[Stored data]
※

/-- The cycle or chain exists, and none of its rings has moved for WATCHDOG_US. -/
def State.stalled (s : State) (nodes : List WaitNode) : Bool :=
  let still := fun (p : WaitNode × WaitNode) =>
    let rs := s.waitEdge p.1 p.2
    !rs.isEmpty && rs.all fun r => decide (r.moved.toNat + s.watchdogNs nodes ≤ s.now)
  let chain := match nodes.getLast? with
    | some (.channel c) => s.leavesDevice c && (waitPairs nodes false).all still
    | _ => false
  !nodes.isEmpty && (chain || (waitPairs nodes true).all still)

/-- A frame job by R21: safety, priority, frame before standalone, creation, pipeline. -/
def FrameJob.rank (j : FrameJob) (p : Nat) : List Nat :=
  [if j.settings.safety then 0 else 1, 15 - j.settings.priority, 0, j.createdAt.toNat, p, j.frame.toNat]

/-- A standalone job by R21. -/
def Job.rank (j : Job) : List Nat := [1, 15 - j.priority, 1, j.created.toNat, j.ticket.queue.toNat, j.id.toNat]

/-- The job that a node's owner is, with its rank: a frame (of a pipeline), or a standalone job. -/
def State.nodeJob (s : State) (n : WaitNode) : Option (List Nat × Owner × BitVec 32) :=
  let frame := fun (p : Fin 24) (j : FrameJob) => (j.rank p, Owner.pipeline p, j.frame)
  let job := fun (k : BitVec 32) => (s.jobOf k).map fun j => (j.rank, Owner.job k, k)
  match n with
  | .channel c => match (s.channel c).owned with
    | some (.pipeline p) => ((s.pipe p).frames.find? fun j => !j.delivered).map (frame p)
    | some (.job k) => job k
    | none => none
  | .thread b o => match o with
    | .pipeline p => (((s.block b).threadOf o).bind fun t => t.unit).bind fun u => ((s.pipe p).job u.frame).map (frame p)
    | .job k => job k

/-- The last by rank of some. -/
def lastRanked {α : Type} (l : List (List Nat × α)) : Option α :=
  (l.foldl (fun worst x => match worst with
    | none => some x
    | some y => if rankBefore y.1 x.1 then some x else some y) none).map Prod.snd

/-- A frame job ends with STREAM_DEADLOCK: it is recorded, and its units are cancelled. -/
def State.deadlockFrame (s : State) (p : Fin 24) (f : BitVec 32) : State :=
  let s := s.recordStatus (.pipeline p) f Code.streamDeadlock
  let open_ := ((s.pipe p).job f).elim [] fun j => (List.range j.stripes.length).filter fun i =>
    (j.stripe i).any fun st => st.final.isNone && !st.cancelled
  forEach open_ (fun i s => s.cancelUnit p f i) s

/-- Count in DEADLOCKS of a region. -/
def State.countDeadlock (s : State) (r : Nat) : State := s.updRegion r fun x => { x with sluice := x.sluice.add 6 1 }

/-- The job of lowest rank among the nodes' owners ends; without one, the lowest-numbered channel halts. -/
def State.breakDeadlock (s : State) (nodes : List WaitNode) : State :=
  match lastRanked (nodes.filterMap s.nodeJob) with
  | some (.pipeline p, f) => (s.deadlockFrame p f).countDeadlock (s.pipe p).setRegion
  | some (.job k, _) =>
    (s.updJob k fun j => { j with endStatus := some (j.endStatus.getD Code.streamDeadlock) }).countDeadlock
      (((s.jobOf k).map fun j => j.region).getD 0)
  | none =>
    let cs := nodes.filterMap fun n => match n with
      | .channel c => some c.val
      | .thread _ _ => none
    match cs.min? with
    | some c => (s.haltChannel c Code.streamDeadlock).countDeadlock (c / 256)
    | none => s

def execStreamDeadlock (t : Time) (nodes : List WaitNode) (s : State) : Result :=
  whenReady t (fun s => s.onlyIf (s.stalled nodes) fun s => s.breakDeadlock nodes) s

end Sys2Proof.Machine
end

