-- ==== Sys2Proof/Machine/Move.lean ====
section
/-!
DEFINITION. The MOVE instruction (R257 to R261, R266 to R268, R271): its checks, the granules it issues, how they land, and
what a peer or the host answers to them (R276, R281).
-/

namespace Sys2Proof.Machine

open Sys2Proof

/-! ## The instruction and its shape (Tables 10-4 to 10-6) -/

/-- One side of a MOVE: its space, its 40-bit field, its strides of dimensions 1 to 3. -/
structure MoveSide where
  space : Nat
  field : Nat
  strides : List Int
  deriving DecidableEq, Repr

/-- A MOVE with the shape it names. -/
structure MoveOp where
  src : MoveSide
  dst : MoveSide
  codec : Nat
  mask : Nat
  len0 : Nat
  cwCode : Nat
  counts : List Nat
  deriving DecidableEq, Repr

/-- Read a MOVE and its shape. -/
def moveOf (i sh : List Byte) : MoveOp :=
  let strides := fun (o : Nat) => (List.range 3).map fun k => toSigned 32 (le sh (o + 4 * k) 4)
  { src := { space := fld 7 6 (le i 1 1), field := le i 3 5, strides := strides 16 }
    dst := { space := fld 5 4 (le i 1 1), field := le i 8 5, strides := strides 28 }
    codec := fld 3 1 (le i 1 1), mask := le i 13 2, len0 := le sh 0 4, cwCode := le sh 4 1
    counts := (List.range 3).map fun k => le sh (8 + 2 * k) 2 }

/-- ENCODE_3 and ENCODE_2; DECODE_3 and DECODE_2 (R261). -/
def MoveOp.encodes (m : MoveOp) : Bool := m.codec == 1 || m.codec == 2
def MoveOp.decodes (m : MoveOp) : Bool := m.codec == 3 || m.codec == 4
/-- The PEAT code of its rate: 1 at 3.0 bits, 2 at 2.0. -/
def MoveOp.peat (m : MoveOp) : Nat := if m.codec = 1 ∨ m.codec = 3 then 1 else 2
/-- Elements of a container: 16 or 32. -/
def MoveOp.cw (m : MoveOp) : Nat := if m.cwCode = 0 then 16 else 32
/-- Bytes of a row on the compressed side. -/
def MoveOp.packed (m : MoveOp) : Nat := peatRow m.peat m.cw (2 * m.len0 / m.cw)
/-- Bytes of a row on the source and on the destination side. -/
def MoveOp.srcRow (m : MoveOp) : Nat := if m.decodes then m.packed else m.len0
def MoveOp.dstRow (m : MoveOp) : Nat := if m.encodes then m.packed else m.len0
/-- Rows of the shape. -/
def MoveOp.rows (m : MoveOp) : Nat := m.counts.foldl (· * ·) 1
/-- Units of a row: its granules, or, with a codec, the row itself. -/
def MoveOp.perRow (m : MoveOp) : Nat := if m.codec = 0 then m.len0 / 64 else 1

/-- A channel's open loops move a side by the sum of index × stride (R260). -/
def Channel.loopShift (x : Channel) (dst : Bool) : Int :=
  x.loops.foldl (fun n l => n + (l.iter.toNat : Int) * (if dst then l.dstStride else l.srcStride)) 0

/-- The address of a row of a side, in its space; in RING space, the offset within the slot (R259, R260). -/
def MoveSide.rowAt (d : MoveSide) (counts : List Nat) (shift : Int) (row : Nat) : Int :=
  let c := fun k => counts.getD k 1
  let i := [row % c 0, row / c 0 % c 1, row / c 0 / c 1]
  let base : Int := if d.space = 3 then (d.field % 2 ^ 22 : Nat) else d.field
  (i.zip d.strides).foldl (fun n p => n + (p.1 : Int) * p.2) (base + shift)

/-! ## Checks (R267) -/

/-- The reserved bits of an address field are 0. -/
def MoveSide.encoded (d : MoveSide) : Bool :=
  if d.space = 0 then decide (d.field < 2 ^ 36)
  else if d.space = 1 then decide (d.field < 2 ^ 24)
  else if d.space = 2 then decide (d.field < 2 ^ 22)
  else d.field / 2 ^ 22 % 256 == 0

/-- Check 1: encoding. -/
def moveEncoded (i sh : List Byte) : Bool :=
  let m := moveOf i sh
  le i 0 1 == 1 && le i 1 1 % 2 == 0 && decide (m.codec ≤ 4) && le i 15 1 == 0 && m.src.encoded && m.dst.encoded
    && le sh 5 3 == 0 && le sh 14 2 == 0 && le sh 40 24 == 0 && m.counts.all (fun c => c != 0)
    && decide (64 ≤ m.len0) && decide (m.len0 ≤ 2 ^ 22) && decide (m.cwCode ≤ 1)
    && (m.mask == 0 || decide (2 ≤ m.dst.space))
    && (!m.encodes || decide (m.dst.space ≤ 1)) && (!m.decodes || decide (m.src.space ≤ 1))
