-- ==== Sys2Proof/Machine/Boot.lean ====
section
/-!
DEFINITION. Straps and reset, start-up, firmware images, update and attestation (chapter 16; R429 to R446, R457).
-/

namespace Sys2Proof.Machine

open Sys2Proof

/-! ## Images (R433, R434) -/

/-- The most bytes of an image. -/
def imageMax : Nat := 4 * 2 ^ 20

/-- A section lies within the signed bytes. -/
def sectionIn (signed off len : Nat) : Bool := decide (off + len ≤ signed)

/-- Check 1: MAGIC, FORMAT, lengths, offsets, KEY_SET, SEC_VERSION and the reserved fields. -/
def imageFits (img : List Byte) : Bool :=
  let n := le img 8 4
  le img 0 4 == 0x46575141 && le img 4 2 == 1 && n % 64 == 0 && decide (2048 ≤ n) && decide (n + 3392 ≤ imageMax)
    && decide (n + 3392 ≤ img.length) && decide (le img 6 1 ≤ 3) && decide (le img 7 1 ≤ 64)
    && sectionIn n (le img 24 4) (le img 28 4) && decide (le img 28 4 ≤ 2 ^ 20) && sectionIn n (le img 32 4) (le img 36 4)
    && le img 40 1 / 16 == 0 && (slice img 41 23).all (· == 0) && (slice img (n + 3373) 19).all (· == 0)

/-- What an image's header and digest say. -/
def imageInfo (img : List Byte) : ImageInfo :=
  { keySet := le img 6 1, secVersion := le img 7 1, stateFormat := BitVec.ofNat 32 (le img 12 4)
    build := BitVec.ofNat 64 (le img 16 8), revoke := BitVec.ofNat 4 (le img 40 1)
    digest := sha512 (img.take (le img 8 4)) }

/-- Check 2: the key set is not revoked, its Ed25519 key is the image's, and the signature verifies. -/
def ed25519Good (o : Otp) (img : List Byte) (f : ImageInfo) : Bool :=
  let k := Tab.get otpKeyAbsent o.keys f.keySet
  !o.revoked.getLsbD f.keySet && k != otpKeyAbsent f.keySet && sha512 (slice img 64 32) == k.1
    && ed25519Verifies (slice img 64 32) f.digest (slice img (le img 8 4) 64)

/-- Check 3: the same of the ML-DSA key. -/
def mldsaGood (o : Otp) (img : List Byte) (f : ImageInfo) : Bool :=
  let k := Tab.get otpKeyAbsent o.keys f.keySet
  sha512 (slice img 96 1952) == k.2 && mldsaVerifies (slice img 96 1952) f.digest (slice img (le img 8 4 + 64) 3309)

/-- The checks of R434, in order; the first failure refuses the image. -/
def verifyImage (o : Otp) (img : List Byte) : Except (BitVec 16) ImageInfo :=
  let f := imageInfo img
  if imageFits img = false then .error Code.imageCorrupt
  else if ed25519Good o img f = false then .error Code.sigEd25519Fail
  else if mldsaGood o img f = false then .error Code.sigMldsaFail
  else if f.secVersion < o.rollback then .error Code.rollback
  else .ok f

/-- The microcode section of an image, which its bank holds. -/
def imageMicrocode (img : List Byte) : List Byte := slice img (le img 24 4) (le img 28 4)

/-- An image is checked into a bank; a refused one leaves the bank empty. -/
def State.checkImage (s : State) (bank : Nat) (src : ImageSource) (img : List Byte) : Except (BitVec 16) ImageInfo × State :=
  match verifyImage s.fw.otp img with
  | .ok f => (.ok f, s.setBank bank (some { source := src, info := f, microcode := imageMicrocode img }))
  | .error e => (.error e, s.setBank bank none)

/-- A slot is checked into a bank (Table 16-12). -/
def State.checkSlot (s : State) (bank i : Nat) : Except (BitVec 16) ImageInfo × State :=
  let x := s.fwSlot i
  let r := s.checkImage bank (.slot i) x.image
  match r.1 with
  | .ok f => (.ok f, r.2.setFwSlot i { x with state := .valid, lastStatus := Code.ok, info := some f })
  | .error e =>
    (.error e, r.2.setFwSlot i { x with state := if x.image.isEmpty then .empty else .refused, lastStatus := e, info := none })

/-- The bank that does not run. -/
def State.standby (s : State) : Nat := 1 - s.fw.activeBank

/-- A record of the firmware store (R435, R436). -/
def State.firmwareFault (s : State) (status : BitVec 16) : State :=
  s.fault { cls := Cls.ucf, detector := Det.firmwareImage, site := .chip Chip.otpFirmware 0, status := status }

/-! ## The device keys (R444) -/

/-- The three keys that the device secret gives. -/
def Otp.ed25519Key (o : Otp) : BitVec 256 := hkdf o.secret "AQ24 attest ed25519"
def Otp.mldsaSeed (o : Otp) : BitVec 256 := hkdf o.secret "AQ24 attest mldsa65"
def Otp.wrapKey (o : Otp) : BitVec 256 := hkdf o.secret "AQ24 wrap"

/-! ## The flash (R431, R432) -/

/-- The flash is written at an offset of Table 16-2. The layout of the age area is not given, and its writes are not shown. -/
def State.writeFlash (s : State) (offset : Nat) (d : List Byte) : State := s.send (.flash offset d)

/-- The copy of two that holds the later SEQ, of those that are valid (R431). -/
def laterCopy (v : Vector (List Byte) 2) (seq : List Byte → Option (BitVec 32)) : Option (Nat × BitVec 32) :=
  match seq v[0], seq v[1] with
  | none, none => none
  | some a, none => some (0, a)
  | none, some b => some (1, b)
  | some a, some b => if frameLater b a then some (1, b) else some (0, a)

/-- Write a copy. -/
def putCopy (v : Vector (List Byte) 2) (k : Nat) (x : List Byte) : Vector (List Byte) 2 :=
  if k = 0 then #v[x, v[1]] else #v[v[0], x]

/-- A valid boot control record's SEQ. -/
def bootSeq (l : List Byte) : Option (BitVec 32) :=
  if l.length = 64 ∧ le l 0 4 = 0x43425141 ∧ le l 60 4 = (crc32c (l.take 60)).toNat then some (BitVec.ofNat 32 (le l 4 4)) else none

※

§ **TASK BRIEF**
Copy only this part of the entries above: the line with "let chain := match nodes.getLast? with", the line with "def FrameJob.rank (j", and the lines between, all exactly as written.

§ **EXERCISE ANSWER**
  let chain := match nodes.getLast? with
    | some (.channel c) => s.leavesDevice c && (waitPairs nodes false).all still
    | _ => false
  !nodes.isEmpty && (chain || (waitPairs nodes true).all still)

/-- A frame job by R21: safety, priority, frame before standalone, creation, pipeline. -/
def FrameJob.rank (j : FrameJob) (p : Nat) : List Nat :=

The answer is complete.